» Requirement
Restate the records in their entirety, word for word.

[Records from a data source]
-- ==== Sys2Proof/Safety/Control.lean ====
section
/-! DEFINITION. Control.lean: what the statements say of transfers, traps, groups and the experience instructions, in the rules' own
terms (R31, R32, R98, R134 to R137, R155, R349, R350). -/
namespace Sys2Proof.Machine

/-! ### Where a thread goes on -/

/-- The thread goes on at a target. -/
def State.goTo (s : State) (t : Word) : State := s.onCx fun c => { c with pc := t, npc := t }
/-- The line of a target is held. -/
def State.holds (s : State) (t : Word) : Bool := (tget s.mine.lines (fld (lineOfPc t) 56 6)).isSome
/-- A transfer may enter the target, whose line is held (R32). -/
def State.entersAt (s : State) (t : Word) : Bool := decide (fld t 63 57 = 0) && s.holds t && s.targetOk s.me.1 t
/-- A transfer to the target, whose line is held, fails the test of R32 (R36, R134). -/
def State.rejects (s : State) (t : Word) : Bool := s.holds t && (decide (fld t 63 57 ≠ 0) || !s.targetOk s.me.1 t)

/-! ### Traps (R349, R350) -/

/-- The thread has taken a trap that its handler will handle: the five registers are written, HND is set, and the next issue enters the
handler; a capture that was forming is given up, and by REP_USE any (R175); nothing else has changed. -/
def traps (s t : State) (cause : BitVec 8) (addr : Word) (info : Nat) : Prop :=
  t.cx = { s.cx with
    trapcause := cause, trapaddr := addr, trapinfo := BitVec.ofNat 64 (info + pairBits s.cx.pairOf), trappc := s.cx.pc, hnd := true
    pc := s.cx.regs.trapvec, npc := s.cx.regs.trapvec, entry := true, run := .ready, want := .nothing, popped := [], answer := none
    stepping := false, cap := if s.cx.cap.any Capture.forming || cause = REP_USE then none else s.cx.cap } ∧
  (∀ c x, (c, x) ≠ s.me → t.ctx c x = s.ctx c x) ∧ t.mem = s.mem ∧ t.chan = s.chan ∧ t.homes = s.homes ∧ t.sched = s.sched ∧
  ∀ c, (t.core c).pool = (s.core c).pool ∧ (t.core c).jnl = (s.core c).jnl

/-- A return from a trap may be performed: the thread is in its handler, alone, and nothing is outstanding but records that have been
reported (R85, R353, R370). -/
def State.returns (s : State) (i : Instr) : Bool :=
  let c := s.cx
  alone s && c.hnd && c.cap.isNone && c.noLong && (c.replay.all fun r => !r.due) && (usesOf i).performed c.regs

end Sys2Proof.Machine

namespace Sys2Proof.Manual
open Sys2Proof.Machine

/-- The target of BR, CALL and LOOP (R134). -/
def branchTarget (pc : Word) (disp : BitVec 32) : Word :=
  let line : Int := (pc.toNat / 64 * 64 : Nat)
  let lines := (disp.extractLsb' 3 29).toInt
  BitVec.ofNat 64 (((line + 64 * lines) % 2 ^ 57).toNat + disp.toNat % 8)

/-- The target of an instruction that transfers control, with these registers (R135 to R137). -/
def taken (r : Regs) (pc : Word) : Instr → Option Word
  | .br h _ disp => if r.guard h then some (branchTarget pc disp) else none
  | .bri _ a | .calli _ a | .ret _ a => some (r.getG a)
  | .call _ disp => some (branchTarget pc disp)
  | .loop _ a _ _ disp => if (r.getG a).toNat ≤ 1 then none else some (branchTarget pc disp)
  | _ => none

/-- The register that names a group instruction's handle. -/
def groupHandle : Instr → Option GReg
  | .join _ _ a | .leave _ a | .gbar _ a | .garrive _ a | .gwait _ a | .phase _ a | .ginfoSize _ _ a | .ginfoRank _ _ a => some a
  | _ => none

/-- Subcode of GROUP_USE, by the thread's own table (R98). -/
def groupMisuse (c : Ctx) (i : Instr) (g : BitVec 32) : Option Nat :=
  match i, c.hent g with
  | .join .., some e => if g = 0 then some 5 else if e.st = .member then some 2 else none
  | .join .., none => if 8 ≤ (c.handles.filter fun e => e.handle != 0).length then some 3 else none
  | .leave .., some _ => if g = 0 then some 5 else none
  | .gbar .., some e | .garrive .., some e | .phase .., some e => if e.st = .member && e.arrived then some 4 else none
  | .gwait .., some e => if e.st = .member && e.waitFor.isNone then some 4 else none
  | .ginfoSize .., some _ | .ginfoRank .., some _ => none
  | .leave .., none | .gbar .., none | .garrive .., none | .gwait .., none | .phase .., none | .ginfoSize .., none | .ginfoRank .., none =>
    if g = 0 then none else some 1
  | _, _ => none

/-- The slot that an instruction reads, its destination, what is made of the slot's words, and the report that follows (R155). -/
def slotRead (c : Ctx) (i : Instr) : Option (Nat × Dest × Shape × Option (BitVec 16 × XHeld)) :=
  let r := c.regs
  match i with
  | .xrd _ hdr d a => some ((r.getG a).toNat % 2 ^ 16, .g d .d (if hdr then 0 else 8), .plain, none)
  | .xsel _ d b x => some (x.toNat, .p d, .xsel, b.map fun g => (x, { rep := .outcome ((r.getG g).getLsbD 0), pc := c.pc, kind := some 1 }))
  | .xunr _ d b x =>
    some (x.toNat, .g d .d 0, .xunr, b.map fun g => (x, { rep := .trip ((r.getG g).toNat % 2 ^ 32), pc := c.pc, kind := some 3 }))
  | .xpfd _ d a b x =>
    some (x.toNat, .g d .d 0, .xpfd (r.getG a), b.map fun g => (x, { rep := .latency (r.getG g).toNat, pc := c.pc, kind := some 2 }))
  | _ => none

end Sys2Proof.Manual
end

» Result of this task
-- ==== Sys2Proof/Safety/Control.lean ====
section
/-! DEFINITION. Control.lean: what the statements say of transfers, traps, groups and the experience instructions, in the rules' own
terms (R31, R32, R98, R134 to R137, R155, R349, R350). -/
namespace Sys2Proof.Machine

/-! ### Where a thread goes on -/

/-- The thread goes on at a target. -/
def State.goTo (s : State) (t : Word) : State := s.onCx fun c => { c with pc := t, npc := t }
/-- The line of a target is held. -/
def State.holds (s : State) (t : Word) : Bool := (tget s.mine.lines (fld (lineOfPc t) 56 6)).isSome
/-- A transfer may enter the target, whose line is held (R32). -/
def State.entersAt (s : State) (t : Word) : Bool := decide (fld t 63 57 = 0) && s.holds t && s.targetOk s.me.1 t
/-- A transfer to the target, whose line is held, fails the test of R32 (R36, R134). -/
def State.rejects (s : State) (t : Word) : Bool := s.holds t && (decide (fld t 63 57 ≠ 0) || !s.targetOk s.me.1 t)

/-! ### Traps (R349, R350) -/

/-- The thread has taken a trap that its handler will handle: the five registers are written, HND is set, and the next issue enters the
handler; a capture that was forming is given up, and by REP_USE any (R175); nothing else has changed. -/
def traps (s t : State) (cause : BitVec 8) (addr : Word) (info : Nat) : Prop :=
  t.cx = { s.cx with
    trapcause := cause, trapaddr := addr, trapinfo := BitVec.ofNat 64 (info + pairBits s.cx.pairOf), trappc := s.cx.pc, hnd := true
    pc := s.cx.regs.trapvec, npc := s.cx.regs.trapvec, entry := true, run := .ready, want := .nothing, popped := [], answer := none
    stepping := false, cap := if s.cx.cap.any Capture.forming || cause = REP_USE then none else s.cx.cap } ∧
  (∀ c x, (c, x) ≠ s.me → t.ctx c x = s.ctx c x) ∧ t.mem = s.mem ∧ t.chan = s.chan ∧ t.homes = s.homes ∧ t.sched = s.sched ∧
  ∀ c, (t.core c).pool = (s.core c).pool ∧ (t.core c).jnl = (s.core c).jnl

/-- A return from a trap may be performed: the thread is in its handler, alone, and nothing is outstanding but records that have been
reported (R85, R353, R370). -/
def State.returns (s : State) (i : Instr) : Bool :=
  let c := s.cx
  alone s && c.hnd && c.cap.isNone && c.noLong && (c.replay.all fun r => !r.due) && (usesOf i).performed c.regs

end Sys2Proof.Machine

namespace Sys2Proof.Manual
open Sys2Proof.Machine

/-- The target of BR, CALL and LOOP (R134). -/
def branchTarget (pc : Word) (disp : BitVec 32) : Word :=
  let line : Int := (pc.toNat / 64 * 64 : Nat)
  let lines := (disp.extractLsb' 3 29).toInt
  BitVec.ofNat 64 (((line + 64 * lines) % 2 ^ 57).toNat + disp.toNat % 8)

/-- The target of an instruction that transfers control, with these registers (R135 to R137). -/
def taken (r : Regs) (pc : Word) : Instr → Option Word
  | .br h _ disp => if r.guard h then some (branchTarget pc disp) else none
  | .bri _ a | .calli _ a | .ret _ a => some (r.getG a)
  | .call _ disp => some (branchTarget pc disp)
  | .loop _ a _ _ disp => if (r.getG a).toNat ≤ 1 then none else some (branchTarget pc disp)
  | _ => none

/-- The register that names a group instruction's handle. -/
def groupHandle : Instr → Option GReg
  | .join _ _ a | .leave _ a | .gbar _ a | .garrive _ a | .gwait _ a | .phase _ a | .ginfoSize _ _ a | .ginfoRank _ _ a => some a
  | _ => none

/-- Subcode of GROUP_USE, by the thread's own table (R98). -/
def groupMisuse (c : Ctx) (i : Instr) (g : BitVec 32) : Option Nat :=
  match i, c.hent g with
  | .join .., some e => if g = 0 then some 5 else if e.st = .member then some 2 else none
  | .join .., none => if 8 ≤ (c.handles.filter fun e => e.handle != 0).length then some 3 else none
  | .leave .., some _ => if g = 0 then some 5 else none
  | .gbar .., some e | .garrive .., some e | .phase .., some e => if e.st = .member && e.arrived then some 4 else none
  | .gwait .., some e => if e.st = .member && e.waitFor.isNone then some 4 else none
  | .ginfoSize .., some _ | .ginfoRank .., some _ => none
  | .leave .., none | .gbar .., none | .garrive .., none | .gwait .., none | .phase .., none | .ginfoSize .., none | .ginfoRank .., none =>
    if g = 0 then none else some 1
  | _, _ => none

/-- The slot that an instruction reads, its destination, what is made of the slot's words, and the report that follows (R155). -/
def slotRead (c : Ctx) (i : Instr) : Option (Nat × Dest × Shape × Option (BitVec 16 × XHeld)) :=
  let r := c.regs
  match i with
  | .xrd _ hdr d a => some ((r.getG a).toNat % 2 ^ 16, .g d .d (if hdr then 0 else 8), .plain, none)
  | .xsel _ d b x => some (x.toNat, .p d, .xsel, b.map fun g => (x, { rep := .outcome ((r.getG g).getLsbD 0), pc := c.pc, kind := some 1 }))
  | .xunr _ d b x =>
    some (x.toNat, .g d .d 0, .xunr, b.map fun g => (x, { rep := .trip ((r.getG g).toNat % 2 ^ 32), pc := c.pc, kind := some 3 }))
  | .xpfd _ d a b x =>
    some (x.toNat, .g d .d 0, .xpfd (r.getG a), b.map fun g => (x, { rep := .latency (r.getG g).toNat, pc := c.pc, kind := some 2 }))
  | _ => none

end Sys2Proof.Manual
end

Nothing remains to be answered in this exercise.